*** Opening of Records supplied ***

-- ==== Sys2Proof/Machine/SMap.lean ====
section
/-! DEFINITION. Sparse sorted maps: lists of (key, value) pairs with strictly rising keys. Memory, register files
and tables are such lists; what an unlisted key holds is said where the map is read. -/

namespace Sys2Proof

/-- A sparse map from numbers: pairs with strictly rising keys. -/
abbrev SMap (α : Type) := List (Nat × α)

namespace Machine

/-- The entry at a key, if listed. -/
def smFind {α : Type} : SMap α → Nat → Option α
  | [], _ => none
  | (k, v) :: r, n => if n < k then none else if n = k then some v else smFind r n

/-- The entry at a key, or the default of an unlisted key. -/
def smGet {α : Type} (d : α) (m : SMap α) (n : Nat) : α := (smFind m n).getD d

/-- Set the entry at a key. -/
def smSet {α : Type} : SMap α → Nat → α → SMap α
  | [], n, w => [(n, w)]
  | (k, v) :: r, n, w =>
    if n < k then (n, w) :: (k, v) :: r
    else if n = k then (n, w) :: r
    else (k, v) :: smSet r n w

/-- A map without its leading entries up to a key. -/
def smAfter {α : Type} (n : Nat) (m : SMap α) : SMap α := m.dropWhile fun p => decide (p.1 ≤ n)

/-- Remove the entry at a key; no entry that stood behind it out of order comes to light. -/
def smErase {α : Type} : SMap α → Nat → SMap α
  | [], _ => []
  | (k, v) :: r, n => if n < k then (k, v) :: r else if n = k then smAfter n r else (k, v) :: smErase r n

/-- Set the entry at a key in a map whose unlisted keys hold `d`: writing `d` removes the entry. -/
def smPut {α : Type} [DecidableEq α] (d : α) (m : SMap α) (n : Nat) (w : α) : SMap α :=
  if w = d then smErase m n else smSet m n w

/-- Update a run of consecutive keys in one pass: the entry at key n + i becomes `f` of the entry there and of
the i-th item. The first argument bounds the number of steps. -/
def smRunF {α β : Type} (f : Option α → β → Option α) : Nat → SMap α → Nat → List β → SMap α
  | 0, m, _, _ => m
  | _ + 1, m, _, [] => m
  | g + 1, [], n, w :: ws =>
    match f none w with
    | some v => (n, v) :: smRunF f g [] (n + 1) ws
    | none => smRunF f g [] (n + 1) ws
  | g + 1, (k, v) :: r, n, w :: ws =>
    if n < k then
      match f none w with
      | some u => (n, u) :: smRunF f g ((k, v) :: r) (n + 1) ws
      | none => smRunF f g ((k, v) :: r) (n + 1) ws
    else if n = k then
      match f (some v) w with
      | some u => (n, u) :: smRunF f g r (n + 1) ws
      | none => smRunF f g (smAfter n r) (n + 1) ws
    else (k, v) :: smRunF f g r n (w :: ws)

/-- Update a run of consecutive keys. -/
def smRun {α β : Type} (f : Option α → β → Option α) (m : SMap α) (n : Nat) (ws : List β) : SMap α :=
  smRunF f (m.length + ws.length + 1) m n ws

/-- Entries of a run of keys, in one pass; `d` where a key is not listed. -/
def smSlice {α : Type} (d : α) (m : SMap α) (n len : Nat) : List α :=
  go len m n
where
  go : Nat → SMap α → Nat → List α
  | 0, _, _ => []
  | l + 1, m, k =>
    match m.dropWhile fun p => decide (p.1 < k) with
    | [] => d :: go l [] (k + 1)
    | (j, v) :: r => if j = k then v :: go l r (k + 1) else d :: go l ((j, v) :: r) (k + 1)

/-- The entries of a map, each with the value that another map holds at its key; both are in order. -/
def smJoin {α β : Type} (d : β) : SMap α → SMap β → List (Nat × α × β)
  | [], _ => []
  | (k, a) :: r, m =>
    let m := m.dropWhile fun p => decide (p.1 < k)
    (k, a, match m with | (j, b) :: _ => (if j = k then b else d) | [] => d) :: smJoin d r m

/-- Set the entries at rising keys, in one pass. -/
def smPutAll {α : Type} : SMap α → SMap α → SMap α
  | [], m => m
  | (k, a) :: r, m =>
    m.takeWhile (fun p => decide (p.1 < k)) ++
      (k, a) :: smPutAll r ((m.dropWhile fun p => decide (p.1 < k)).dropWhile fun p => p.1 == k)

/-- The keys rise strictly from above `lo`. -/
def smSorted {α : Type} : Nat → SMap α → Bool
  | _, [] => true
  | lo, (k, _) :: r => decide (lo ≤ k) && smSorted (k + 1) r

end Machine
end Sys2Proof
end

*** Close of Records supplied ***
*** Opening of Records supplied ***

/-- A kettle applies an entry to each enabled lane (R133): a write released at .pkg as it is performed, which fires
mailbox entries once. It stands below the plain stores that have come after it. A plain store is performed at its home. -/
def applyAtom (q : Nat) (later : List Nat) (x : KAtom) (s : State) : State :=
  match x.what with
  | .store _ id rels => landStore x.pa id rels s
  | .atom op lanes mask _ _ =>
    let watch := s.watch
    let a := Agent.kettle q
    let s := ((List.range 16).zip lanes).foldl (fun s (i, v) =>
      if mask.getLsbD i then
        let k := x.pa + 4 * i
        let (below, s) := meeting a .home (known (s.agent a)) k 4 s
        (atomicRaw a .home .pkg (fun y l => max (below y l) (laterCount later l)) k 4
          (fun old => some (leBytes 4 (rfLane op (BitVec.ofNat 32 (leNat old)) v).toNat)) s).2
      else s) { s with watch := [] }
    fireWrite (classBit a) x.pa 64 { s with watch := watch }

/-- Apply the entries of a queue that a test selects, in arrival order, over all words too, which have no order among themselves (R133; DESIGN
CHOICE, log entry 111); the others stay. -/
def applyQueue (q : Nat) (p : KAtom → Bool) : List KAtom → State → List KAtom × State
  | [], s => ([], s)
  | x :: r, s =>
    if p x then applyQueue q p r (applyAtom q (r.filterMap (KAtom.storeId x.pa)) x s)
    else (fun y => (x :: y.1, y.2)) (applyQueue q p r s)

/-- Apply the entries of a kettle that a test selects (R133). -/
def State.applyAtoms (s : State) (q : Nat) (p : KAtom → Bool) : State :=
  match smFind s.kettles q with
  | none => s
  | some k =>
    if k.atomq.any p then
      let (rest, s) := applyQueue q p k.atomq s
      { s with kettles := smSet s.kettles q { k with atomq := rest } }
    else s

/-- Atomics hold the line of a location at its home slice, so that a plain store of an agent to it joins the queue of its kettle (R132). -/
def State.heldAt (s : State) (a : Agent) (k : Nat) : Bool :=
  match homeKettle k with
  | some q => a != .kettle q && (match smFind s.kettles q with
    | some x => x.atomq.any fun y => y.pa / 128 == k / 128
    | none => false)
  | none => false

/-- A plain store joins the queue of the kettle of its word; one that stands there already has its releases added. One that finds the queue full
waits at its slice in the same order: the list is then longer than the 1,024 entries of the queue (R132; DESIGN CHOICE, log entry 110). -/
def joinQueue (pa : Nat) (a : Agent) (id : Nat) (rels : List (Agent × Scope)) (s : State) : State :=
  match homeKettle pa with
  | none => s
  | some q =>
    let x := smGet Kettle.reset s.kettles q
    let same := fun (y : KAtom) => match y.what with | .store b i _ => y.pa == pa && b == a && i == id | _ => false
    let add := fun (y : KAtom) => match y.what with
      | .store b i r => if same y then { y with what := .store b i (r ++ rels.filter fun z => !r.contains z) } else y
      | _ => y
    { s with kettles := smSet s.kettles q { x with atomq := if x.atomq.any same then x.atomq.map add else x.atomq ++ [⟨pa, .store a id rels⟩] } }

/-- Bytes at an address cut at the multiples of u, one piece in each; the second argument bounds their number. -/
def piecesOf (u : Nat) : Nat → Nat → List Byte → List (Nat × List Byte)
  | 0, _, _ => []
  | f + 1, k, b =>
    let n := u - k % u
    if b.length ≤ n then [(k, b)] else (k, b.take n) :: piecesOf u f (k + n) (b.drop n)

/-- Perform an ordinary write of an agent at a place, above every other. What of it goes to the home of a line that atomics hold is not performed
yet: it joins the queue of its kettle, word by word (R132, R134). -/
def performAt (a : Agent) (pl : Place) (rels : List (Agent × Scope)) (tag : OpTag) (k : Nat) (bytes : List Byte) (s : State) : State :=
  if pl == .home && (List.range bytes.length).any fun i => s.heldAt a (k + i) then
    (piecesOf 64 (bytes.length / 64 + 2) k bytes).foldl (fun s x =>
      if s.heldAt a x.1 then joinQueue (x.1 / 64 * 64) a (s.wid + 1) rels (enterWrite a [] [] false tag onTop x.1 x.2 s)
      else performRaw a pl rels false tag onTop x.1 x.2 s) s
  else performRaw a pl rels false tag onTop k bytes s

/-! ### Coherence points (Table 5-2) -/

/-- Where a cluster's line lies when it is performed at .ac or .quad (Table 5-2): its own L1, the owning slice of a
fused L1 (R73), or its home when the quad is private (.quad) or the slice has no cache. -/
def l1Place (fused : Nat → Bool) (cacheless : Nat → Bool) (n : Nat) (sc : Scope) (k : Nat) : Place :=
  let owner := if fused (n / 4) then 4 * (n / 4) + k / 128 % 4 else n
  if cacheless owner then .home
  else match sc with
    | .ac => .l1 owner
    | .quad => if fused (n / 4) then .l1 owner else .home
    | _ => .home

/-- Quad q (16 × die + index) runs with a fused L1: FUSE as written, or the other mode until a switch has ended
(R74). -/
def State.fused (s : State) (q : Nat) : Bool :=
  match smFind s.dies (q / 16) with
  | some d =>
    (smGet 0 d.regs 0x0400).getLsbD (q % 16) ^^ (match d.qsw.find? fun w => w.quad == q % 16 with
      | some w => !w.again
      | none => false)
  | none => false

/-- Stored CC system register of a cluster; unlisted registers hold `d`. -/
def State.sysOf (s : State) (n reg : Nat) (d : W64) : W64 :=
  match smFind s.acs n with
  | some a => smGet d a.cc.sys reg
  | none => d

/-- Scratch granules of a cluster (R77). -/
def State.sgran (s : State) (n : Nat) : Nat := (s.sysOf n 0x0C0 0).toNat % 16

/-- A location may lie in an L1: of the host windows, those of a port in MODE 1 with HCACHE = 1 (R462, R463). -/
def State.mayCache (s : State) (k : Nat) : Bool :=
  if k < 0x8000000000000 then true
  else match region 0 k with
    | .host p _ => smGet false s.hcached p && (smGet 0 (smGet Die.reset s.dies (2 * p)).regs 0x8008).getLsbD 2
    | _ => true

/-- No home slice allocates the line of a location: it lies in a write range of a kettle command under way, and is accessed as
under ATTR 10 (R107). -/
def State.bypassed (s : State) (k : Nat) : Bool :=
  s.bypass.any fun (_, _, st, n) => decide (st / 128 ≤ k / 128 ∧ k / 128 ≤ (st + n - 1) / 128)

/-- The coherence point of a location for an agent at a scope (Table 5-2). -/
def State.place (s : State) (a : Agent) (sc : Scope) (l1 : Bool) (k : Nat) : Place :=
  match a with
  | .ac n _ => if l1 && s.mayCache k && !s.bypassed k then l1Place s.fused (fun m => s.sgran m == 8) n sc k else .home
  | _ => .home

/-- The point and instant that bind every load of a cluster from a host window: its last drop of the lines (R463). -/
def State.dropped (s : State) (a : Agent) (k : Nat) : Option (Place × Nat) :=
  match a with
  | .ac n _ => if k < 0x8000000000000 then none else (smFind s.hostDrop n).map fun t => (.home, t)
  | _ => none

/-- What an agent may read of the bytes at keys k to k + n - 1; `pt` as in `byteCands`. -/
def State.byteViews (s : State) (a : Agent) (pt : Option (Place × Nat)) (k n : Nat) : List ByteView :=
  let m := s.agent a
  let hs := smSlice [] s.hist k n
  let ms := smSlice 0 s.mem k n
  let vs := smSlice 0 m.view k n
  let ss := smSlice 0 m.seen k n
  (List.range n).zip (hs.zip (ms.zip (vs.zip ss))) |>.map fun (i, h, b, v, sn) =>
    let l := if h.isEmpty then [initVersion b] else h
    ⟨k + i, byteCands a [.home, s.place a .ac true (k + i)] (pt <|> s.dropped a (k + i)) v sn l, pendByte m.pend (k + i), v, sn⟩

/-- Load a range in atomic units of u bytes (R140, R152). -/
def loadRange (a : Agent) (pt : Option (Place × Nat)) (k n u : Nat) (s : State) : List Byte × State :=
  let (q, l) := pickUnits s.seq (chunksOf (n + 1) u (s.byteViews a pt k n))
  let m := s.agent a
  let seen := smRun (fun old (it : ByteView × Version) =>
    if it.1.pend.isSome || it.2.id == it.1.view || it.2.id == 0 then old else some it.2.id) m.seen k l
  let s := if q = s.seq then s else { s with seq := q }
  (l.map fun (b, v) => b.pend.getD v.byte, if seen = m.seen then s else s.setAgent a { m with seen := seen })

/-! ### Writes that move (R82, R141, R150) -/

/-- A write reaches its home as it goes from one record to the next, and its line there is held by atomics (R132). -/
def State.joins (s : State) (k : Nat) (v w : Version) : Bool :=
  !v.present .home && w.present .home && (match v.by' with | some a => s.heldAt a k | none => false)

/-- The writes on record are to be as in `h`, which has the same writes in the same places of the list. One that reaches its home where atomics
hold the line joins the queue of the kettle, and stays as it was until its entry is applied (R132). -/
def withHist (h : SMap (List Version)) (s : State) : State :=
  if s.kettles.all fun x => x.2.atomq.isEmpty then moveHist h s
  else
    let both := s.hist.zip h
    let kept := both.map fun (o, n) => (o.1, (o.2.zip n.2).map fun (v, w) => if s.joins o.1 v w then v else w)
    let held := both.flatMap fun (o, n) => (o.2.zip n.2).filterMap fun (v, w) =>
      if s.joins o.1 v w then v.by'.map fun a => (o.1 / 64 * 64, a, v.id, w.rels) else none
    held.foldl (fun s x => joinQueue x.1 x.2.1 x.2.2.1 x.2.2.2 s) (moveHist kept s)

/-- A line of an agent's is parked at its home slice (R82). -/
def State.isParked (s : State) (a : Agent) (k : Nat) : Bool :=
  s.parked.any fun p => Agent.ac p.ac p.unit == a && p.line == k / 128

*** Close of Records supplied ***
*** Opening of Records supplied ***

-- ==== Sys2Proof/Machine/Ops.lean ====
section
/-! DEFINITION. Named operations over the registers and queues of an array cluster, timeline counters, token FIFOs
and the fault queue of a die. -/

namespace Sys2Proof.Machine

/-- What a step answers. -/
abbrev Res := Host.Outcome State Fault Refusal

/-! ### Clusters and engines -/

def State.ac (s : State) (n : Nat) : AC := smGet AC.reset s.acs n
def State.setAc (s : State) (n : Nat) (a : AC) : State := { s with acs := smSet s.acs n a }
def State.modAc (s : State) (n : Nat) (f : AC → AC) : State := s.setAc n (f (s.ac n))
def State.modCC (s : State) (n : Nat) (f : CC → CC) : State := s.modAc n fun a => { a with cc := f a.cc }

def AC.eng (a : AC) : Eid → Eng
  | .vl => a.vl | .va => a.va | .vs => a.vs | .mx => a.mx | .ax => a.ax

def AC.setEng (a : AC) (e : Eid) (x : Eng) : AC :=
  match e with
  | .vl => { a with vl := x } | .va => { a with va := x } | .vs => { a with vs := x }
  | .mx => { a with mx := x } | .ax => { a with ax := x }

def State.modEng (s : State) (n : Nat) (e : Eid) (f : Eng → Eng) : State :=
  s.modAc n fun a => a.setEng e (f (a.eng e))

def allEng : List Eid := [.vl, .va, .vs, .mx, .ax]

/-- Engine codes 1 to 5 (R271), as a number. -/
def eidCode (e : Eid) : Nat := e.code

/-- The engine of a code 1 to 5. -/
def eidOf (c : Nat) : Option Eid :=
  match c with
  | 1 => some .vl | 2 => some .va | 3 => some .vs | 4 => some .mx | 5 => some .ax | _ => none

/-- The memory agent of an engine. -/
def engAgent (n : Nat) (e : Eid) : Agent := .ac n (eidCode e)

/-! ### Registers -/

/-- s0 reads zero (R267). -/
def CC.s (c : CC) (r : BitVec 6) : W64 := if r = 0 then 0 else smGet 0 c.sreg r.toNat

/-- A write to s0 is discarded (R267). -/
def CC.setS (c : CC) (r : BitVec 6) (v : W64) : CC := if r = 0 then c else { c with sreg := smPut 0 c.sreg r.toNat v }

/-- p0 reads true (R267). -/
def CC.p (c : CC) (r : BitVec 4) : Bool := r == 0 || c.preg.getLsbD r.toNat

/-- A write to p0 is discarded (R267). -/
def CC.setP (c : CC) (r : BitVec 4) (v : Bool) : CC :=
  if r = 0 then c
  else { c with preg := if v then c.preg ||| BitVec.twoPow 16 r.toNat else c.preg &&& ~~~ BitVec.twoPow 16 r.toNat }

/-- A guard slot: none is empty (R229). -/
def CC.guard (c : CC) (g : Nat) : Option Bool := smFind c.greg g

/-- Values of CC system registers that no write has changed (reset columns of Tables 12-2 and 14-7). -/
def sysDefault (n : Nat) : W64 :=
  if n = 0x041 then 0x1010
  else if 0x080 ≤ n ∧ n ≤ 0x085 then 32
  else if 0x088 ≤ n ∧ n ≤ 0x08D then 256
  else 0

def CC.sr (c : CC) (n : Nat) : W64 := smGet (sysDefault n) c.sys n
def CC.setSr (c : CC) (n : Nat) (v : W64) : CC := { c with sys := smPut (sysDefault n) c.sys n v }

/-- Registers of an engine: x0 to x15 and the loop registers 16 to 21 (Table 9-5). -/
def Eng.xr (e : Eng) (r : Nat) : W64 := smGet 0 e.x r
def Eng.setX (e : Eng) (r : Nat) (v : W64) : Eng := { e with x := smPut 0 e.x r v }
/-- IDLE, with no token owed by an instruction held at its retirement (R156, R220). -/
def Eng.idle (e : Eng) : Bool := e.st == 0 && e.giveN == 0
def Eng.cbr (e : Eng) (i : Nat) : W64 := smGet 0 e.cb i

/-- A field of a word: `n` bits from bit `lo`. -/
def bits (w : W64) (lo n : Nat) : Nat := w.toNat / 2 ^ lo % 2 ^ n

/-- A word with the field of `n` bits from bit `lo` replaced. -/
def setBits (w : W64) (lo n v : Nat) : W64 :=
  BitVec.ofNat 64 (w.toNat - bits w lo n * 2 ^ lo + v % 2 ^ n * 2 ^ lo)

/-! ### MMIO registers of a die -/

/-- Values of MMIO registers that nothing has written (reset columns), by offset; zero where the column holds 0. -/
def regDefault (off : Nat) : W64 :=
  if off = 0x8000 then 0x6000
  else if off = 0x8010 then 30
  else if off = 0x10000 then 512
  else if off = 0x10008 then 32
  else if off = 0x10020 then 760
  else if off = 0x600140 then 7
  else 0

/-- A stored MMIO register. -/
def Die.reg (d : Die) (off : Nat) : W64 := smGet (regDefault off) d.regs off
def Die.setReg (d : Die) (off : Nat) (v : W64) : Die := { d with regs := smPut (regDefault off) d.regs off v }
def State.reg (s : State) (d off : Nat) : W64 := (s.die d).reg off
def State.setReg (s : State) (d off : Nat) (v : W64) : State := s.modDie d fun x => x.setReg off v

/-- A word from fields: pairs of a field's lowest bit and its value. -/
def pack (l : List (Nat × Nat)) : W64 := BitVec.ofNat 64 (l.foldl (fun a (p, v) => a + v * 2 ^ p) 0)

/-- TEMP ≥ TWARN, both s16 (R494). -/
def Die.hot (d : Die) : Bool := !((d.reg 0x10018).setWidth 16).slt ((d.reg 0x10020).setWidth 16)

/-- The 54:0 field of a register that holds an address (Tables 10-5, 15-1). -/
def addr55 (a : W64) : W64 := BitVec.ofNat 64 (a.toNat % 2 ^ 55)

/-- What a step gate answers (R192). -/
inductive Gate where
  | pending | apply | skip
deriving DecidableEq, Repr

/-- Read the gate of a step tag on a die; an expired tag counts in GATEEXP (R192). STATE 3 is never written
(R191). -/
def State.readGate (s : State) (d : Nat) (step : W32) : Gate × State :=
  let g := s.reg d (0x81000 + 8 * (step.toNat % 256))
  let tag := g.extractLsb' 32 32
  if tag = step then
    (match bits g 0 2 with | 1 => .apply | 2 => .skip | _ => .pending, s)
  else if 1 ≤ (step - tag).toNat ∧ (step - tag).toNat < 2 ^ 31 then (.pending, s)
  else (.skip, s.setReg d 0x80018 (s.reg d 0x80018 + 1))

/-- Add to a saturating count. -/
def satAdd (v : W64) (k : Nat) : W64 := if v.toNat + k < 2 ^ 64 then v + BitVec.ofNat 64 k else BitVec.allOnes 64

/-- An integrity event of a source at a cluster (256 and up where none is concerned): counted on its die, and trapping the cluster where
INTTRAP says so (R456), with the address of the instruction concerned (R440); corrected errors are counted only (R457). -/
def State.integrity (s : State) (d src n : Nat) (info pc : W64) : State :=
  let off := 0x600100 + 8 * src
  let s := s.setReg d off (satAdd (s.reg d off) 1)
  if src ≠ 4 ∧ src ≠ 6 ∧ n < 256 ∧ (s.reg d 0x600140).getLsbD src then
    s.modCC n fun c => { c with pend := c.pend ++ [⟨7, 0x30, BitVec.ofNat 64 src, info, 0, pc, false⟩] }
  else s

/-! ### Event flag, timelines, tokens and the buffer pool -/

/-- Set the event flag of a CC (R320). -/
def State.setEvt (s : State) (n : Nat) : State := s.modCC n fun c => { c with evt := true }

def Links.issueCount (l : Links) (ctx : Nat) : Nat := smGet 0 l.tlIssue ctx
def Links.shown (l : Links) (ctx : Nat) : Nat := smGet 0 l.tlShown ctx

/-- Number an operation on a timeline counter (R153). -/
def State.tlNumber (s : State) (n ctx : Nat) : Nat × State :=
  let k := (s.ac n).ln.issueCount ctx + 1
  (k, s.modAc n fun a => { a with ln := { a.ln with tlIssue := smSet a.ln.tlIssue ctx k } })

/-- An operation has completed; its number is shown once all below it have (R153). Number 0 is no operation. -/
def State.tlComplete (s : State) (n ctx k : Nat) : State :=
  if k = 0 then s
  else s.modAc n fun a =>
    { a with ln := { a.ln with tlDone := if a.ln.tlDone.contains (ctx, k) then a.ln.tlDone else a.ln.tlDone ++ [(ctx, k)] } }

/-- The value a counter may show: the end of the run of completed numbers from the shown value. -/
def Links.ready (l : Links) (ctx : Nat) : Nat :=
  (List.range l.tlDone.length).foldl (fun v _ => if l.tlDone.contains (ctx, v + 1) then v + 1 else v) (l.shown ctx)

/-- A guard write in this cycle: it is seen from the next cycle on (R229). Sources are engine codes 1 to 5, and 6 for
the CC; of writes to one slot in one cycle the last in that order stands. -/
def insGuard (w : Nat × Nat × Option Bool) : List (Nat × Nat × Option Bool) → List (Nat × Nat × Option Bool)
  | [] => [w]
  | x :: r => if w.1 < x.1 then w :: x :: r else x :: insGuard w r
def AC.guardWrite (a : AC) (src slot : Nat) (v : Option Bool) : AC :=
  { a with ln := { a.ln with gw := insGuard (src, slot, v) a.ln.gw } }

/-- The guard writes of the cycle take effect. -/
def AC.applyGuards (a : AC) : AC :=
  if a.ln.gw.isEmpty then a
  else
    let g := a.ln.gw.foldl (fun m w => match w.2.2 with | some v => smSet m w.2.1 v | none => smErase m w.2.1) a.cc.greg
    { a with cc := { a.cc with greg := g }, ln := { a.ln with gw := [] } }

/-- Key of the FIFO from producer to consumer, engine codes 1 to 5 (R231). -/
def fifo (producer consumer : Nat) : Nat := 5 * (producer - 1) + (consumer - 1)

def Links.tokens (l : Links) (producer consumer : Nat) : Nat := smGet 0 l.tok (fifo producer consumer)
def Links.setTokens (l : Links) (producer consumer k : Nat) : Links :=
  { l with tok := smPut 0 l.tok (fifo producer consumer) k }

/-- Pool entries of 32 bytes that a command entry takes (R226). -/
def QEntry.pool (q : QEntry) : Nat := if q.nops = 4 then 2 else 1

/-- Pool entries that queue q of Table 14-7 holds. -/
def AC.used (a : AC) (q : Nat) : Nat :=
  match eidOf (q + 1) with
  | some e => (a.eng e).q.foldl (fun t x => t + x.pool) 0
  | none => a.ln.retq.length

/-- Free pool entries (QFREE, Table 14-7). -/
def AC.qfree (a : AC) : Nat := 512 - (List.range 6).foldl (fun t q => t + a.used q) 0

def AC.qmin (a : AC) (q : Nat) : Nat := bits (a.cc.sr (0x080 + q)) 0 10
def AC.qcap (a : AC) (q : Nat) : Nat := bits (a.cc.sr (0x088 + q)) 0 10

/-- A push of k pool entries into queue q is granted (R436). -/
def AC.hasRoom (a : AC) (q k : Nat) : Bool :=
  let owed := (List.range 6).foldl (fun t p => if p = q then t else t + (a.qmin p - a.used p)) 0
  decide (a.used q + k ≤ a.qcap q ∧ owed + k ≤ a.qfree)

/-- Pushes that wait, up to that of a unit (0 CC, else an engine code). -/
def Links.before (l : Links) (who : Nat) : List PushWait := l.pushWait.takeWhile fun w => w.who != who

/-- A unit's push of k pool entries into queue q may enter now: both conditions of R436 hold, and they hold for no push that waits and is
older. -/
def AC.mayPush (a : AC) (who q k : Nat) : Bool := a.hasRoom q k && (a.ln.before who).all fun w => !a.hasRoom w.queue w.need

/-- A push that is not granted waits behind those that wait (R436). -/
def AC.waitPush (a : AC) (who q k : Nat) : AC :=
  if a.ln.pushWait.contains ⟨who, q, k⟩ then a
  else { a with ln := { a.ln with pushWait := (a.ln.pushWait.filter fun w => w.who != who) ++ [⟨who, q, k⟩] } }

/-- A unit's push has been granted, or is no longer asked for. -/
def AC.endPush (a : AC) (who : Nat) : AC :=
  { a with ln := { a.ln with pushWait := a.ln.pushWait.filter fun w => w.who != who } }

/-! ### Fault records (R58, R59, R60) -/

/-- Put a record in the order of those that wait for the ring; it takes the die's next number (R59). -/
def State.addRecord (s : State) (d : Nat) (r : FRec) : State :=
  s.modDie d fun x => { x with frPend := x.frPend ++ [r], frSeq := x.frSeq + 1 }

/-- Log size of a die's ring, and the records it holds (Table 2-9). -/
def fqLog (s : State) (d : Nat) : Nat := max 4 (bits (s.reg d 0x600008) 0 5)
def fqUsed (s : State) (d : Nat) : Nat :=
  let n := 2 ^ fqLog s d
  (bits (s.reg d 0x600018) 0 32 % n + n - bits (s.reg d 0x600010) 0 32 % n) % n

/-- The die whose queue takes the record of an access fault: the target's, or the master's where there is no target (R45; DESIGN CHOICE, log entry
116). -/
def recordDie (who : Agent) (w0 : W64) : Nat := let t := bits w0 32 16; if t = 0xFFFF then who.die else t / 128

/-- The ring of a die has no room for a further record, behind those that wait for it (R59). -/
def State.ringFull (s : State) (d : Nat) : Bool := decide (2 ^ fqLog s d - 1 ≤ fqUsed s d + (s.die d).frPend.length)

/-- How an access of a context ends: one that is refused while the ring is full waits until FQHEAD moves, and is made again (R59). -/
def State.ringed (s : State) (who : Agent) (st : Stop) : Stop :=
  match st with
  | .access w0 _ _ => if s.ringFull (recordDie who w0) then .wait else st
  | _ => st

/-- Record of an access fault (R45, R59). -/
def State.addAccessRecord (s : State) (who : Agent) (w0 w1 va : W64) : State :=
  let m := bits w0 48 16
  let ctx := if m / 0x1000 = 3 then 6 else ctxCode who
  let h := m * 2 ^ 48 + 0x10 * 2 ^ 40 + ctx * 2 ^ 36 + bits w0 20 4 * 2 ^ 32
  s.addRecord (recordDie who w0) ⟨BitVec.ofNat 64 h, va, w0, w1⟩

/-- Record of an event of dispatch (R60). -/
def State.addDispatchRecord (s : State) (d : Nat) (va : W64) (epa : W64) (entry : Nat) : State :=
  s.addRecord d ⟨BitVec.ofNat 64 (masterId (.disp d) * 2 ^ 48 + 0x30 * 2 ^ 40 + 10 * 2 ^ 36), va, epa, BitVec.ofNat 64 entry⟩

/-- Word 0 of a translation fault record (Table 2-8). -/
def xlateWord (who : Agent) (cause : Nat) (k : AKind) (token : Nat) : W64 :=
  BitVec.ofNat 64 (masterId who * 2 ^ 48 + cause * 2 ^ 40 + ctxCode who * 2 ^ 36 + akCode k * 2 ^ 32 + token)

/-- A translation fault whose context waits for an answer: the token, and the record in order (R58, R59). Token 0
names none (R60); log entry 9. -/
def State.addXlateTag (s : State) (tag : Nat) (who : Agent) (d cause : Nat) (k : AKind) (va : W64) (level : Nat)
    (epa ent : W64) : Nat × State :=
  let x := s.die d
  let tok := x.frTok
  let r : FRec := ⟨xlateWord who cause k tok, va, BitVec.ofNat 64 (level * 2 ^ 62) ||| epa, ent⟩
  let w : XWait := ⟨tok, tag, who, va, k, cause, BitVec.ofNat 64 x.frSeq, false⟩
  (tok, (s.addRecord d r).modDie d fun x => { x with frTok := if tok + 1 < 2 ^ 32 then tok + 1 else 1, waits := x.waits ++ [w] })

*** Close of Records supplied ***

## [Your goal]
What number of lines in the records contain the word "whose"? Answer with that number alone.

## [Solution to this problem]
3